Plugins should have user documentation outside the plugin itself so that potential users can learn about the plugin without installing it. A common way to do this is to create a plugin wiki page on the Jenkins wiki.

Creating a wiki page

Plugin wiki pages should be organized as child pages of the Plugins page. Go to that page, be sure to be logged in, and click Create in the page header. The page you’ll create will automatically be added as a child of the Plugins page.

Content recommendations

Plugin macro

Use the {{jenkins-plugin:}} macro near the top of your plugin’s wiki page. It will link to the plugin’s page on the plugin site, as well as any security warnings applicable to the plugin to warn users.[1]

Documentation

The wiki page should contain basic documentation that explains what the plugin does, and how to configure it in Jenkins. This documentation should be kept up to date as the plugin changes. Note that it is best to keep the documentation as a whole in mind when amending it: For example, don’t just add new sections at the bottom when you add new features, but write the documentation so that someone new to the plugin has the best experience reading the documentation.

Changelog

Include a changelog that shows the changes in every version you release. Keep in mind that many Jenkins users are not necessarily Java developers, so focus on the effect of a change to users, rather than exactly what code you changed. People can always read the source code if they want to know exactly what was changed.

Basic macros only

If a plugin links to its wiki page from its metadata (defined using the <url> tag in the pom.xml), the plugin site will scrape the wiki and include the page contents directly. If a non-wiki URL is specified, for example to a GitHub repository, it will only show a link instead.
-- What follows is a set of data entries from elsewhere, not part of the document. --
-- ==== Sys2Proof/Machine/Nib.lean ====
section
/-! DEFINITION. The commands and events of Nib (08). -/

namespace Sys2Proof.Machine

/-! ### Commands -/

/-- R240: the lowest free channel goes to the host. -/
def execChannelAllocate (r : Req) (s : State) : Out :=
  runCommand 0x0A01 (r.len = 0) r (fun _ s => match takeChannel ownHost 0 0xFF 0 s with
    | some (c, s') => (s', .ok (le 1 c.val))
    | none => (s, .err eNoSpace)) s

/-- R240: a HOST channel goes back. -/
def execChannelRelease (r : Req) (channel : Nat) (s : State) : Out :=
  runSimple 0x0A02 1 r (fun s => match asFin 24 channel with
    | none => .error eRange
    | some c => do
      need (decide (s.nib[c].owner = ownHost)) eState
      pure (releaseChannel c s)) s

/-- R241. -/
def nibTable : Table NibCfg where
  flds := [one 1, one 1, one 1, one 1, one 8, one 8, one 4, one 1, one 2]
  rows c := [[c.source], [c.edge], [c.mode], [c.stop], [c.timeout], [c.nominal], [c.gate],
    [c.stream], [c.decimate]]
  ofRows r := { source := val r 0, edge := val r 1, mode := val r 2, stop := val r 3,
                timeout := val r 4, nominal := val r 5, gate := val r 6, stream := val r 7,
                decimate := val r 8 }

/-- A bin-exact bound of R241 in 2^-16 ns: 2.6 ns is 170,393.6 units. -/
def nibValid (c : NibCfg) (own : Nat) : Bool :=
  nibSourceOk c.source && decide (c.edge ≤ 2) && decide (c.mode ≤ 2) && decide (c.stop ≤ 23) &&
  within 655360 65536000000000000 c.timeout && within 170394 131072000000000000 c.nominal &&
  within 1 1000000 c.gate && decide (c.stream ≤ 3) && within 1 65535 c.decimate &&
  !(decide (c.mode = 1) && decide (c.stop = own) && decide (c.edge ≠ 2)) &&
  !(decide (c.mode = 2) && decide (ms16 c.gate < 4 * c.nominal))

/-- The edges of STOP_CHANNEL that a channel armed now does not count. -/
def stopBaseNow (s : State) (c : Fin 24) (stop : Nat) : Nat :=
  if stop = c.val then 0
  else match asFin 24 stop with
    | some k => stopOrdinal s.nib[k]
    | none => 0

/-- R241: an accepted command arms the channel; pairing with it as STOP_CHANNEL ends. -/
def execChannelConfigure (r : Req) (g : GReq) (s : State) : Out :=
  runConfig 0x0A03 nibTable.flds r g
    (fun s => (asFin 24 g.index).map fun c => nibTable.rows s.nib[c].cfg)
    (fun rows s => match asFin 24 g.index with
      | none => .error eRange
      | some c => do
        let x := nibTable.ofRows rows
        need (nibValid x c.val) eRange
        need (decide (s.nib[c].owner = ownHost)) eState
        let base := stopBaseNow s c x.stop
        pure (endPairing c (s.modNib c fun n => armed { n with cfg := x } base))) s

def execChannelConfigureReadBack (r : Req) (index : Nat) (s : State) : Out :=
  runReadBack 0x0A83 nibTable.flds r index
    (fun s => (asFin 24 index).map fun c => nibTable.rows s.nib[c].cfg) s

abbrev streamFlds : List Fld := [one 1, one 2]

def streamRows (s : State) (n : Nat) : Option Rows :=
  (asFin 24 n).map fun c => [[s.nib[c].cfg.stream], [s.nib[c].cfg.decimate]]

/-- STREAM and DECIMATE of a channel of any owner (R241). -/
def execStreamConfigure (r : Req) (g : GReq) (s : State) : Out :=
  runConfig 0x0A04 streamFlds r g (fun s => streamRows s g.index)
    (fun rows s => match asFin 24 g.index with
      | none => .error eRange
      | some c => do
        need (decide (val rows 0 ≤ 3) && within 1 65535 (val rows 1)) eRange
        pure (s.modNib c fun n =>
          { n with cfg := { n.cfg with stream := val rows 0, decimate := val rows 1 } })) s

def execStreamConfigureReadBack (r : Req) (index : Nat) (s : State) : Out :=
  runReadBack 0x0A84 streamFlds r index (fun s => streamRows s index) s

/-- 15 R427. -/
def nibRecord (s : State) (c : Fin 24) : Bytes :=
  let n := s.nib[c]
  le 1 c.val ++ le 1 n.owner ++ le 1 n.cfg.source ++ le 1 n.cfg.mode ++
  le 1 (flag n.degraded 0 + flag n.liveB 1 + flag n.lockedA 2 + flag n.lockedB 3) ++
  le 1 n.sparesA ++ le 1 n.sparesB ++ le 1 0 ++ le 8 n.ordinal.toNat ++ le 4 n.deadTime.toNat ++
  le 4 n.overflow.toNat ++ le 4 n.orphan.toNat ++ le 4 n.streamDrop.toNat

def execChannelStatus (r : Req) (first count : Nat) (s : State) : Out :=
  runRead 0x0A10 (r.len = 2) r (fun s =>
    if within 1 24 count && decide (first + count ≤ 24) then
      .ok (((fins 24).filter fun c => decide (first ≤ c.val) && decide (c.val < first + count)).flatMap
        (nibRecord s))
    else .error eRange) s

/-! ### Edges (R242 to R247) -/

/-- What becomes of an edge at the line: stamped, lost in the dead time, or lost to a full buffer. -/
inductive EdgeFate where
  | stamped
  | dead
  | full
deriving DecidableEq, Repr

/-- Position of an instant within the run of the tick counter, in 2^-40 tick. -/
def edgePos (s : State) (sub : Nat) : Nat := s.clock.ticks.toNat * 2 ^ 40 + sub

/-- t_DEAD: at most 2.6 ns (R238). -/
def deadTicks : Nat := min Config.nibDeadTime (26 * 2 ^ 40 / 10)

/-- Stamps that still stand in the channel's buffer: it gives up one every 20 ns (R243). -/
def bufferedAt (ch : NibChannel) (pos : Nat) : Nat :=
  match ch.lastEdge with
  | some p => ch.buffered - (pos - p) / (20 * 2 ^ 40)
  | none => 0

/-- R243. Within one bin of the edge before it an edge is not lost. -/
def edgeFate (ch : NibChannel) (pos : Nat) : EdgeFate :=
  match ch.lastEdge with
  | some p =>
    if 2 ^ 40 < (pos - p) * 400 ∧ pos - p < deadTicks then .dead
    else if 16 ≤ bufferedAt ch pos then .full
    else .stamped
  | none => .stamped

/-- Whether the channel sees the edge (EDGE of R241). -/
def seesEdge (ch : NibChannel) (falling : Bool) : Bool :=
  match ch.cfg.edge with
  | 0 => !falling
  | 1 => falling
  | _ => true

/-- The ordinal that the edge takes: falling edges carry their own (R242). -/
def edgeOrdinal (ch : NibChannel) (falling : Bool) : Nat :=
  if falling then ch.falling.toNat else ch.ordinal.toNat

/-- NIB_FLAGS of a stamp (R245). -/
def stampNibFlags (ch : NibChannel) (falling : Bool) : Nat :=
  flag (!liveLocked ch) 3 + flag falling 7 + flag ch.frozenCal 8 + flag ch.gap 9

/-- A streamed stamp enters the queue, at most 100 in a microsecond (R244). -/
def streamStamp (c : Fin 24) (ordinal : Nat) (falling : Bool) (t : Nat) (s : State) : State :=
  let ch := s.nib[c]
  if (ch.cfg.stream = 1 ∨ ch.cfg.stream = 3) ∧ ordinal % (max 1 ch.cfg.decimate) = 0 then
    let us := s.clock.ticks.toNat / 1000
    let n := if s.host.nibRate.1 = us then s.host.nibRate.2 else 0
    if 100 ≤ n then s.modNib c fun x => { x with streamDrop := x.streamDrop + 1 }
    else
      enqueue 1 (.nib
        { channel := c.val, source := ch.cfg.source, epoch := s.clock.epoch,
          stampFlags := stampFlags s true (nibCalibrated s c) false,
          nibFlags := stampNibFlags ch falling, ordinal := ordinal, body := .stamp t })
        (s.modHost fun h => { h with nibRate := (us, n + 1) })
  else s

/-- The edge as a START or STOP of the pairs that it belongs to (R246). -/
def pairEdges (c : Fin 24) (ordinal : Nat) (falling : Bool) (t : Option Nat) (s : State) : State :=
  let ch := s.nib[c]
  let self := decide (ch.cfg.stop = c.val)
  let s := if ch.owner = ownHost ∧ ch.cfg.mode = 1 then
      (if self then pairEdge c (!falling) ordinal t s
       else if falling && decide (ch.cfg.edge = 2) then s
       else pairEdge c true ordinal t s)
    else s
  if falling && decide (ch.cfg.edge = 2) then s
  else forAll ((fins 24).filter fun d => decide (d ≠ c) && decide (s.nib[d].owner = ownHost) &&
      decide (s.nib[d].cfg.mode = 1) && decide (s.nib[d].cfg.stop = c.val) &&
      decide (s.nib[d].stopBase ≤ ordinal))
    (fun d u => pairEdge d false (ordinal - u.nib[d].stopBase) t u) s

/-- The edge within the frequency gate of a HOST channel or of a frequency monitor (R248). -/
def gateEdge (c : Fin 24) (ordinal : Nat) (t : Option Nat) (s : State) : State :=
  s.modNib c fun x =>
    if (gateMonitor x || (decide (x.owner = ownHost) && decide (x.cfg.mode = 2))) && x.gateOpen then
      { x with gateFirst := if x.gateEdges = 0 then ordinal else x.gateFirst,
               gateEdges := x.gateEdges + 1,
               gateUnlocked := x.gateUnlocked || (t.isSome && !liveLocked x),
               gateStamps := match t with
                 | some v => (ordinal, v) :: x.gateStamps
                 | none => x.gateStamps }
    else x

/-- An edge reaches a channel. A reference's monitor counts it for activity (02 R65), companions and
the rest do not; a phase is taken from it only on a LOCKED line (R233). While the system time clock stands nothing is stamped. -/
def execNibEdge (channel : Fin 24) (falling : Bool) (sub : Nat) (s : State) : Out :=
  let ch := s.nib[channel]
  if !clockRuns s ∨ ch.owner = ownFree ∨ ch.owner = ownRetired ∨ ch.cfg.source = 0xFF ∨
      !seesEdge ch falling then .next s
  else
    let pos := edgePos s sub
    let n := edgeOrdinal ch falling
    let fate := edgeFate ch pos
    let held := bufferedAt ch pos
    let s := s.modNib channel fun x =>
      let x := if falling then { x with falling := x.falling + 1 }
        else { x with ordinal := x.ordinal + 1 }
      { x with lastEdge := some pos,
               buffered := if fate = .stamped then held + 1 else held,
               deadTime := if fate = .dead then x.deadTime + 1 else x.deadTime,
               overflow := if fate = .full then x.overflow + 1 else x.overflow }
    let t := if fate = .stamped then some (nibStamp s channel sub) else none
    let s := match t with
      | some v => (streamStamp channel n falling v s).modNib channel fun x => { x with gap := false }
      | none => s.modNib channel fun x => { x with gap := true }
    let s := pairEdges channel n falling t s
    let s := if falling && decide (ch.cfg.edge = 2) then s else gateEdge channel n t s
    if t.isSome ∧ gateMonitor ch then
      match asFin 20 ch.index with
      | some i => .next (refArrival i (if liveLocked ch then takePulse i (t.getD 0) s else s))
      | none => .next s
    else .next s

/-! ### Lines (R232 to R237) -/

/-- R232: ten updates outside the condition, or the end of the trim, unlock a line. -/
def execNibLockUpdate (channel : Fin 24) (lineB held endOfTrim : Bool) (s : State) : Out :=
  .next (s.modNib channel fun x =>
    if lineB then
      let n := if held then 0 else min 10 (x.failB + 1)
      { x with failB := n, lockedB := if endOfTrim || decide (n = 10) then false
                                      else if held then true else x.lockedB }
    else
      let n := if held then 0 else min 10 (x.failA + 1)
      { x with failA := n, lockedA := if endOfTrim || decide (n = 10) then false
                                      else if held then true else x.lockedA })

def lineSpares (ch : NibChannel) (lineB : Bool) : Nat := if lineB then ch.sparesB else ch.sparesA

/-- R236, R237: a worn tap of the SHADOW line is bypassed and a spare brought in; with no spare the
line is retired and the channel is DEGRADED. -/
def retireTap (c : Fin 24) (lineB : Bool) (tap : Nat) (s : State) : State :=
  let ch := s.nib[c]
  let left := lineSpares ch lineB
  let unit := c.val * 2 + (if lineB then 1 else 0)
  if left = 0 then
    let s := s.modNib c fun x =>
      { x with degraded := true, frozenCal := true,
               goneA := x.goneA || !lineB, goneB := x.goneB || lineB,
               owner := if x.owner = ownFree then ownRetired else x.owner }
    raise 0x0A03 c.val 0 (ledger 5 7 unit 0xFFFF 0 0 0 s)
  else
    let s := s.modNib c fun x =>
      { x with sparesA := if lineB then x.sparesA else x.sparesA - 1,
               sparesB := if lineB then x.sparesB - 1 else x.sparesB,
               bypassed := x.bypassed ++ [(lineB, tap)] }
    raise 0x0A01 (c.val + flag lineB 8 + (left - 1) * 65536) 0
      (ledger 4 6 unit (416 + (32 - left)) (left - 1) 0 0 s)

/-- R234: with its table complete the SHADOW line becomes LIVE, at least 3 ns after the latest edge.
A worn tap found on the SHADOW line is retired and a fresh table is taken before the swap; one found
on the LIVE line is retired once that line is SHADOW. A DEGRADED channel has one line only. -/
def execNibLineSwap (channel : Fin 24) (worn : Option (Nat × Bool)) (s : State) : Out :=
  let ch := s.nib[channel]
  let clear := match ch.lastEdge with
    | some p => decide (p + 3 * 2 ^ 40 ≤ edgePos s 0)
    | none => true
  if !clockRuns s ∨ ch.degraded ∨ !clear then .next s
  else
    let swap := fun (t : State) => t.modNib channel fun x => { x with liveB := !x.liveB }
    match worn with
    | none => .next (swap s)
    | some (tap, lineB) =>
      if lineB = ch.liveB then .next (retireTap channel lineB tap (swap s))
      else .next (retireTap channel lineB tap s)

/-! ### Ends of pairs and gates -/

/-- R247: the oldest pair with one edge has waited PAIR_TIMEOUT; its partner may still come. -/
def execNibPairTimeout (channel : Fin 24) (s : State) : Out :=
  match s.nib[channel].pairs with
  | [] => .next s
  | p :: ps =>
    .next (reportPair channel p true (s.modNib channel fun x =>
      { x with pairs := ps, reported := x.reported ++ [p.n] }))

/-- R248, R249: the gate that ends is fitted and queued, and the next one begins. At the first whole
multiple of GATE after arming a gate only begins. -/
def execNibGateEnd (channel : Fin 24) (s : State) : Out :=
  let ch := s.nib[channel]
  if ch.owner ≠ ownHost ∨ ch.cfg.mode ≠ 2 ∨ !clockRuns s then .next s
  else
    let reset := fun (t : State) => t.modNib channel fun x =>
      { x with gateOpen := true, gateStamps := [], gateFirst := 0, gateEdges := 0,
               gateStep := false, gateLost := false, gateUnlocked := false }
    if !ch.gateOpen then .next (reset s)
    else
      let l := ch.gateStamps
      let bad := ch.gateLost || ch.gateUnlocked || decide (l.length < 4)
      let fit := regress l ch.gateFirst ch.cfg.nominal
      let flags := flag ch.gateUnlocked 3 + flag ch.gateLost 5 + flag ch.gateStep 6
      let body := NibBody.frequency (if bad then 0 else fit.first)
        (if bad then ziNone else fit.freq) (if bad then 2 ^ 63 else fit.stdError)
        l.length (ch.gateEdges - l.length) ch.cfg.gate
      .next (reset (nibResult channel flags ch.gateFirst s.clock.epoch true body s))

end Sys2Proof.Machine
end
Given the limitations inherent in including scraped content, many advanced macros will not show up properly on the plugin site: Basically every macro that uses AJAX to load data in the background will not work. Since Jenkins will link to the plugin’s page on the plugin site from its plugin manager, this will result in a bad experience reading broken documentation for many users.


1. Before the plugin site existed, the wiki macro included various statistics, but that was removed as redundant.